德布库呼唤巴特来到身边,轻轻拍了拍猎犬硕大的脑袋,巴特懂事地盯着猎人,等待主人给自己下达命令,德布库闪身跳出营地,举着火把走在最前面,坦氏兄弟和库克紧随其后,四团影影绰绰的火光在密林间来回跳动,猎手们一路无语,警惕地注意着四周的动静。德布库来到老虎逃走的火堆前,举着火把在地面上来回寻找雄虎的踪迹,在距离篝火三四米远的地方有了发现,落叶上满是淅淅沥沥的血迹,直直指向深邃的丛林。

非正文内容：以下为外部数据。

/-! ### `setMem` -/

@[simp] theorem State.setMem_a (s : State) (m : Memory) : (s.setMem m).a = s.a := rfl
@[simp] theorem State.setMem_b (s : State) (m : Memory) : (s.setMem m).b = s.b := rfl
@[simp] theorem State.setMem_x (s : State) (m : Memory) : (s.setMem m).x = s.x := rfl
@[simp] theorem State.setMem_y (s : State) (m : Memory) : (s.setMem m).y = s.y := rfl
@[simp] theorem State.setMem_sp (s : State) (m : Memory) : (s.setMem m).sp = s.sp := rfl
@[simp] theorem State.setMem_pc (s : State) (m : Memory) : (s.setMem m).pc = s.pc := rfl
@[simp] theorem State.setMem_ccr (s : State) (m : Memory) : (s.setMem m).ccr = s.ccr := rfl
@[simp] theorem State.setMem_mem (s : State) (m : Memory) : (s.setMem m).mem = m := rfl
@[simp] theorem State.setMem_params (s : State) (m : Memory) : (s.setMem m).params = s.params := rfl
@[simp] theorem State.setMem_halted (s : State) (m : Memory) : (s.setMem m).halted = s.halted := rfl
@[simp] theorem State.setMem_drawn (s : State) (m : Memory) : (s.setMem m).drawn = s.drawn := rfl

/-! ### `setD` -/

@[simp] theorem State.setD_a (s : State) (v : Word) : (s.setD v).a = hiByte v := rfl
@[simp] theorem State.setD_b (s : State) (v : Word) : (s.setD v).b = loByte v := rfl
@[simp] theorem State.setD_x (s : State) (v : Word) : (s.setD v).x = s.x := rfl
@[simp] theorem State.setD_y (s : State) (v : Word) : (s.setD v).y = s.y := rfl
@[simp] theorem State.setD_sp (s : State) (v : Word) : (s.setD v).sp = s.sp := rfl
@[simp] theorem State.setD_pc (s : State) (v : Word) : (s.setD v).pc = s.pc := rfl
@[simp] theorem State.setD_ccr (s : State) (v : Word) : (s.setD v).ccr = s.ccr := rfl
@[simp] theorem State.setD_mem (s : State) (v : Word) : (s.setD v).mem = s.mem := rfl
@[simp] theorem State.setD_params (s : State) (v : Word) : (s.setD v).params = s.params := rfl
@[simp] theorem State.setD_halted (s : State) (v : Word) : (s.setD v).halted = s.halted := rfl
@[simp] theorem State.setD_drawn (s : State) (v : Word) : (s.setD v).drawn = s.drawn := rfl

/-! ### `putA` -/

@[simp] theorem State.putA_a (s : State) (r : Byte × Ccr) : (s.putA r).a = r.1 := rfl
@[simp] theorem State.putA_b (s : State) (r : Byte × Ccr) : (s.putA r).b = s.b := rfl
@[simp] theorem State.putA_x (s : State) (r : Byte × Ccr) : (s.putA r).x = s.x := rfl
@[simp] theorem State.putA_y (s : State) (r : Byte × Ccr) : (s.putA r).y = s.y := rfl
@[simp] theorem State.putA_sp (s : State) (r : Byte × Ccr) : (s.putA r).sp = s.sp := rfl
@[simp] theorem State.putA_pc (s : State) (r : Byte × Ccr) : (s.putA r).pc = s.pc := rfl
@[simp] theorem State.putA_ccr (s : State) (r : Byte × Ccr) : (s.putA r).ccr = r.2 := rfl
@[simp] theorem State.putA_mem (s : State) (r : Byte × Ccr) : (s.putA r).mem = s.mem := rfl
@[simp] theorem State.putA_params (s : State) (r : Byte × Ccr) : (s.putA r).params = s.params := rfl
@[simp] theorem State.putA_halted (s : State) (r : Byte × Ccr) : (s.putA r).halted = s.halted := rfl
@[simp] theorem State.putA_drawn (s : State) (r : Byte × Ccr) : (s.putA r).drawn = s.drawn := rfl

/-! ### `putB` -/

@[simp] theorem State.putB_a (s : State) (r : Byte × Ccr) : (s.putB r).a = s.a := rfl
@[simp] theorem State.putB_b (s : State) (r : Byte × Ccr) : (s.putB r).b = r.1 := rfl
@[simp] theorem State.putB_x (s : State) (r : Byte × Ccr) : (s.putB r).x = s.x := rfl
@[simp] theorem State.putB_y (s : State) (r : Byte × Ccr) : (s.putB r).y = s.y := rfl
@[simp] theorem State.putB_sp (s : State) (r : Byte × Ccr) : (s.putB r).sp = s.sp := rfl
@[simp] theorem State.putB_pc (s : State) (r : Byte × Ccr) : (s.putB r).pc = s.pc := rfl
@[simp] theorem State.putB_ccr (s : State) (r : Byte × Ccr) : (s.putB r).ccr = r.2 := rfl
@[simp] theorem State.putB_mem (s : State) (r : Byte × Ccr) : (s.putB r).mem = s.mem := rfl
@[simp] theorem State.putB_params (s : State) (r : Byte × Ccr) : (s.putB r).params = s.params := rfl
@[simp] theorem State.putB_halted (s : State) (r : Byte × Ccr) : (s.putB r).halted = s.halted := rfl
@[simp] theorem State.putB_drawn (s : State) (r : Byte × Ccr) : (s.putB r).drawn = s.drawn := rfl

/-! ### `putD` -/

@[simp] theorem State.putD_a (s : State) (r : Word × Ccr) : (s.putD r).a = hiByte r.1 := rfl
@[simp] theorem State.putD_b (s : State) (r : Word × Ccr) : (s.putD r).b = loByte r.1 := rfl
@[simp] theorem State.putD_x (s : State) (r : Word × Ccr) : (s.putD r).x = s.x := rfl
@[simp] theorem State.putD_y (s : State) (r : Word × Ccr) : (s.putD r).y = s.y := rfl
@[simp] theorem State.putD_sp (s : State) (r : Word × Ccr) : (s.putD r).sp = s.sp := rfl
@[simp] theorem State.putD_pc (s : State) (r : Word × Ccr) : (s.putD r).pc = s.pc := rfl
@[simp] theorem State.putD_ccr (s : State) (r : Word × Ccr) : (s.putD r).ccr = r.2 := rfl
@[simp] theorem State.putD_mem (s : State) (r : Word × Ccr) : (s.putD r).mem = s.mem := rfl
@[simp] theorem State.putD_params (s : State) (r : Word × Ccr) : (s.putD r).params = s.params := rfl
@[simp] theorem State.putD_halted (s : State) (r : Word × Ccr) : (s.putD r).halted = s.halted := rfl
@[simp] theorem State.putD_drawn (s : State) (r : Word × Ccr) : (s.putD r).drawn = s.drawn := rfl

/-! ### `raiseSwi` -/

@[simp] theorem State.raiseSwi_a (s : State) : s.raiseSwi.a = s.a := rfl
@[simp] theorem State.raiseSwi_b (s : State) : s.raiseSwi.b = s.b := rfl
@[simp] theorem State.raiseSwi_x (s : State) : s.raiseSwi.x = s.x := rfl
@[simp] theorem State.raiseSwi_y (s : State) : s.raiseSwi.y = s.y := rfl
@[simp] theorem State.raiseSwi_sp (s : State) : s.raiseSwi.sp = s.sp := rfl
@[simp] theorem State.raiseSwi_pc (s : State) : s.raiseSwi.pc = s.pc := rfl
@[simp] theorem State.raiseSwi_ccr (s : State) : s.raiseSwi.ccr = s.ccr := rfl
@[simp] theorem State.raiseSwi_mem (s : State) : s.raiseSwi.mem = s.mem := rfl
@[simp] theorem State.raiseSwi_params (s : State) : s.raiseSwi.params = s.params := rfl
@[simp] theorem State.raiseSwi_halted (s : State) : s.raiseSwi.halted = true := rfl
@[simp] theorem State.raiseSwi_drawn (s : State) : s.raiseSwi.drawn = s.drawn := rfl

/-! ### `setZ16` -/

@[simp] theorem State.setZ16_a (s : State) (r : Word) : (s.setZ16 r).a = s.a := rfl
@[simp] theorem State.setZ16_b (s : State) (r : Word) : (s.setZ16 r).b = s.b := rfl
@[simp] theorem State.setZ16_x (s : State) (r : Word) : (s.setZ16 r).x = s.x := rfl
@[simp] theorem State.setZ16_y (s : State) (r : Word) : (s.setZ16 r).y = s.y := rfl
@[simp] theorem State.setZ16_sp (s : State) (r : Word) : (s.setZ16 r).sp = s.sp := rfl
@[simp] theorem State.setZ16_pc (s : State) (r : Word) : (s.setZ16 r).pc = s.pc := rfl
@[simp] theorem State.setZ16_ccr (s : State) (r : Word) :
    (s.setZ16 r).ccr = { s.ccr with z := decide (r = 0x0000#16) } := rfl
@[simp] theorem State.setZ16_mem (s : State) (r : Word) : (s.setZ16 r).mem = s.mem := rfl
@[simp] theorem State.setZ16_params (s : State) (r : Word) : (s.setZ16 r).params = s.params := rfl
@[simp] theorem State.setZ16_halted (s : State) (r : Word) : (s.setZ16 r).halted = s.halted := rfl
@[simp] theorem State.setZ16_drawn (s : State) (r : Word) : (s.setZ16 r).drawn = s.drawn := rfl

/-! ### `freeZ` -/

@[simp] theorem State.freeZ_a (s : State) : s.freeZ.a = s.a := rfl
@[simp] theorem State.freeZ_b (s : State) : s.freeZ.b = s.b := rfl
@[simp] theorem State.freeZ_x (s : State) : s.freeZ.x = s.x := rfl
@[simp] theorem State.freeZ_y (s : State) : s.freeZ.y = s.y := rfl
@[simp] theorem State.freeZ_sp (s : State) : s.freeZ.sp = s.sp := rfl
@[simp] theorem State.freeZ_pc (s : State) : s.freeZ.pc = s.pc := rfl
@[simp] theorem State.freeZ_ccr (s : State) : s.freeZ.ccr = { s.ccr with z := s.freeFlag 0 } := rfl
@[simp] theorem State.freeZ_mem (s : State) : s.freeZ.mem = s.mem := rfl
@[simp] theorem State.freeZ_params (s : State) : s.freeZ.params = s.params := rfl
@[simp] theorem State.freeZ_halted (s : State) : s.freeZ.halted = s.halted := rfl
@[simp] theorem State.freeZ_drawn (s : State) : s.freeZ.drawn = s.drawn + 1 := rfl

巴特兴奋地在地面上用力嗅闻,尾巴剧烈地摇动,德布库掏出皮绳拴在猎犬脖子上,“卡其”一声令下,猎犬立刻拽紧绳子,胸腔里滚动起愤怒的低吼,循着地面上的气味和断断续续的血迹埋头前进,坦氏兄弟带着巴虎、巴旺跟在德布库身后,凌厉的目光在四周的密林中扫来扫去,小心翼翼地迈着步子前进,库克举着火把走在队伍最后面,胸膛上传来的剧痛让他不时龇牙咧嘴,却努力地咬紧牙关一声不吭。

一行人深一脚浅一脚在黑暗中穿梭,在巴特的带领下来到密林中的一片空地,猎犬停下脚步焦躁不安地冲德布库轻吠,猎人蹲下身子将火把贴紧地面,发现断断续续的血迹在空地上消失的无影无踪,德布库紧皱眉头看向身后的猎手们,坦氏兄弟和库克立刻警觉起来,把熊熊燃烧的火把插在泥土间,屏住呼吸端起猎枪在四下里瞄准着,寂静无声的密林中只剩下火把“呼呼”燃烧的声音。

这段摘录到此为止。